また、問題を提示するにあたっては、アルゴリズムがユーザーのレベルを絶えずモニターすることで本人が間違った問題をきちんと覚えておき、次回その間違いを矯正するような問題をぶつけるということも行います。つまり、AI(人工知能)との対話を通じて、どんどん外国語の習得を加速させることを狙っています。
「デュオリンゴ」が実施する英語テストは、スマホから受験でき、
TOEFLに代わるテストとして有名大学でも採用!
デュオリンゴは、2016年から英語力テストも実施しています。これはTOEICやTOEFLなどに替わる英語力検定であり、1回49ドルで自分のスマホから受験することができます。
このテストはすでにかなり普及しており、例えばイェール大やコロンビア大、デューク大、ジョンズ・ホプキンス大などの有名大学では、入学の判定条件のひとつとしてTOEFLではなくデュオリンゴの英語力テストでもOKとしています。
サブスクリプションを採用することで安定した売上を確保!
現在、売上高の73%をサブスクリプション収入が占める
デュオリンゴは無料ではじめることができますが、その場合、画面に広告が入ります。
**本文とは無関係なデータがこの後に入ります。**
-- ==== Sys2Proof/Laws/KeepCmdCal.lean ====
section
/-! SUPPORT. What the functions of Machine/CmdCal.lean keep: variant, queue of commands, register file in canonical form,
ledger chain. -/

namespace Sys2Proof.Machine

theorem State.runComb_kept {s₀ s : State} (h : Kept s₀ s) (t : Taken) (c : ℕ) : Kept s₀ ((s.runComb t c).1) := by
  unfold State.runComb
  repeat' first
    | with_reducible assumption
    | with_reducible apply State.startProcs_kept
    | with_reducible apply State.calRes_kept
    | with_reducible apply foldl_kept
    | intro _ _ _
    | simp only [Kept.with_iff]
    | simp only [Kept.with_ctl_iff]
    | with_reducible apply ite_kept
    | split
    | dsimp only

theorem calRun_kept {s₀ s : State} (h : Kept s₀ s) (q : ℕ) : Kept s₀ (calRun q s) := by
  refine State.actCmd_kept h q _ _ _ _ _ fun s t k => ?_
  lift_lets
  intro one n m r cs s1 s2
  refine ite_kept (State.refuse_kept (foldl_kept k fun _ _ k => foldl_kept k fun _ _ k => State.calRes_kept k ..) ..) ?_
  split
  · exact State.complete_kept (State.startFull_kept k ..) ..
  · have h1 : Kept s₀ s1 := foldl_kept_fst (f := fun (acc : State × ℕ × ℕ × List ℕ) c =>
      ((acc.1.runComb t c).1, acc.2.1 + (acc.1.runComb t c).2.1, acc.2.2.1 + (acc.1.runComb t c).2.2.1,
        if (acc.1.runComb t c).2.2.2 then acc.2.2.2 ++ [c] else acc.2.2.2)) k fun acc c k => State.runComb_kept k ..
    have h2 : Kept s₀ s2 := by
      simp only [s2]
      split
      · exact h1
      · exact State.setRuns_kept h1 ..
    exact State.complete_kept h2 ..

theorem calApply_kept {s₀ s : State} (h : Kept s₀ s) (q : ℕ) :
    Kept s₀ (calApply q s) := by
  unfold calApply
  repeat' first
    | with_reducible assumption
    | with_reducible apply State.actCmd_kept
    | with_reducible apply State.issueApply_kept
    | with_reducible apply State.setPhase_kept
    | intro _ _ _

theorem calSave_kept {s₀ s : State} (h : Kept s₀ s) (q : ℕ) :
    Kept s₀ (calSave q s) := by
  unfold calSave
  repeat' first
    | with_reducible assumption
    | with_reducible apply State.actCmd_kept
    | with_reducible apply State.sign_kept
    | with_reducible apply State.complete_kept
    | with_reducible apply State.writeBuf_kept
    | intro _ _ _

theorem State.restoreAdc_kept {s₀ s : State} (h : Kept s₀ s) (c k ofs gain : ℕ) : Kept s₀ ((s.restoreAdc c k ofs gain).1) := by
  unfold State.restoreAdc
  repeat' first
    | with_reducible assumption
    | with_reducible apply State.paramWrite_kept
    | with_reducible apply State.put_kept
    | with_reducible apply foldl_kept
    | intro _ _ _
    | simp only [Kept.with_iff]
    | simp only [Kept.with_ctl_iff]
    | with_reducible apply ite_kept
    | split
    | dsimp only

theorem State.restoreComb_kept {s₀ s : State} (h : Kept s₀ s) (c : ℕ) (r : List Byte) : Kept s₀ (s.restoreComb c r).1 :=
  State.put_kept (State.restoreAdc_kept (State.restoreAdc_kept h ..) ..) ..

theorem State.restoreLane_kept {s₀ s : State} (h : Kept s₀ s) (e : ℕ) (r : List Byte) : Kept s₀ ((s.restoreLane e r).1) := by
  unfold State.restoreLane
  repeat' first
    | with_reducible assumption
    | with_reducible apply State.calRes_kept
    | with_reducible apply State.paramWrite_kept
    | with_reducible apply State.put_kept
    | with_reducible apply State.wr_kept
    | with_reducible apply foldl_kept
    | intro _ _ _
    | simp only [Kept.with_iff]
    | simp only [Kept.with_ctl_iff]
    | with_reducible apply ite_kept
    | split
    | dsimp only

theorem State.restoreAll_kept {s₀ s : State} (h : Kept s₀ s) (img : List Byte) : Kept s₀ ((s.restoreAll img).1) := by
  unfold State.restoreAll
  repeat' first
    | with_reducible assumption
    | with_reducible apply foldl_kept_fst
    | with_reducible apply State.restoreComb_kept
    | with_reducible apply State.restoreLane_kept
    | with_reducible apply foldl_kept
    | intro _ _ _
    | simp only [Kept.with_iff]
    | simp only [Kept.with_ctl_iff]
    | with_reducible apply ite_kept
    | split
    | dsimp only

theorem calRestore_kept {s₀ s : State} (h : Kept s₀ s) (q : ℕ) : Kept s₀ (calRestore q s) := by
  refine State.actCmd_kept h q _ _ _ _ _ fun s t k => ?_
  have k1 := State.restoreAll_kept k t.buf
  dsimp only
  split
  · exact State.issueApply_kept (State.complete_kept k1 ..) ..
  · exact State.complete_kept k1 ..

end Sys2Proof.Machine
end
広告なしで学習しようと思えば、サブスクリプション(定期購読)に登録する必要があります。つまりデュオリンゴは、最初は無料でサービスを利用させ、その後で課金させるという、いわゆる「フリーミアム・モデル」を採用しています。
現在、デュオリンゴの売上高の73%がサブスクリプション収入で、現在、月次アクティブユーザーの4%が課金顧客になっています。サブスクリプションは1カ月(月12ドル99セント)、半年(月7ドル99セント)、1年(月6ドル67セント)から選ぶことができます。
ユーザーが課金すると決めてお金を払ったら、その代金は「ブッキングス」という名目でデュオリンゴに入金されます。
デュオリンゴの数字を分析する場合、この「ブッキングス」は「受注残」と同じように考えていいと思います。それというのも、米国で一般に受け入れられている会計原則では、ソフトウェア企業は契約の期間(デュオリンゴの場合1カ月から1年)に案分比例する形で徐々に売上高を計上していかなければならないからです。
なお、デュオリンゴの2020年の売上高は1.61億ドルで、そのうちサブスクリプション売上高は1.18億ドル(前年同期比+114%)でした。粗利益は1.16億ドルで、粗利益率は72%。そして、純利益は-1578万ドルで、営業キャッシュフローは1771万ドルと黒字でした。
なお、デュオリンゴのベンチャー・キャピタルはニュービュー、ユニオン・スクエア、キャピタルG、クライナー・パーキンス、ゼネラル・アトランティックで、良い顔ぶれと言えるでしょう。
【今週のまとめ】
外国語学習アプリを提供する「デュオリンゴ」は、
今、米国株式市場で最も面白いIPOのひとつ!
7月28日にナスダック市場にIPOを予定しているデュオリンゴは、外国語の学習アプリを提供している会社です。学習アプリにゲーミフィケーションの考えを持ち込んだことに加え、AIにより自分のレベルにマッチした練習問題が出されることで、比較的容易に外国語をマスターできることが特徴となります。
クチコミでユーザーが広がっており、マーケティングにあまりコストをかけなくて済むことから、黒字化のメドが立っているのも強みです。
今、米国株式市場で最も面白いIPOのひとつなので、ぜひチェックしてみてください。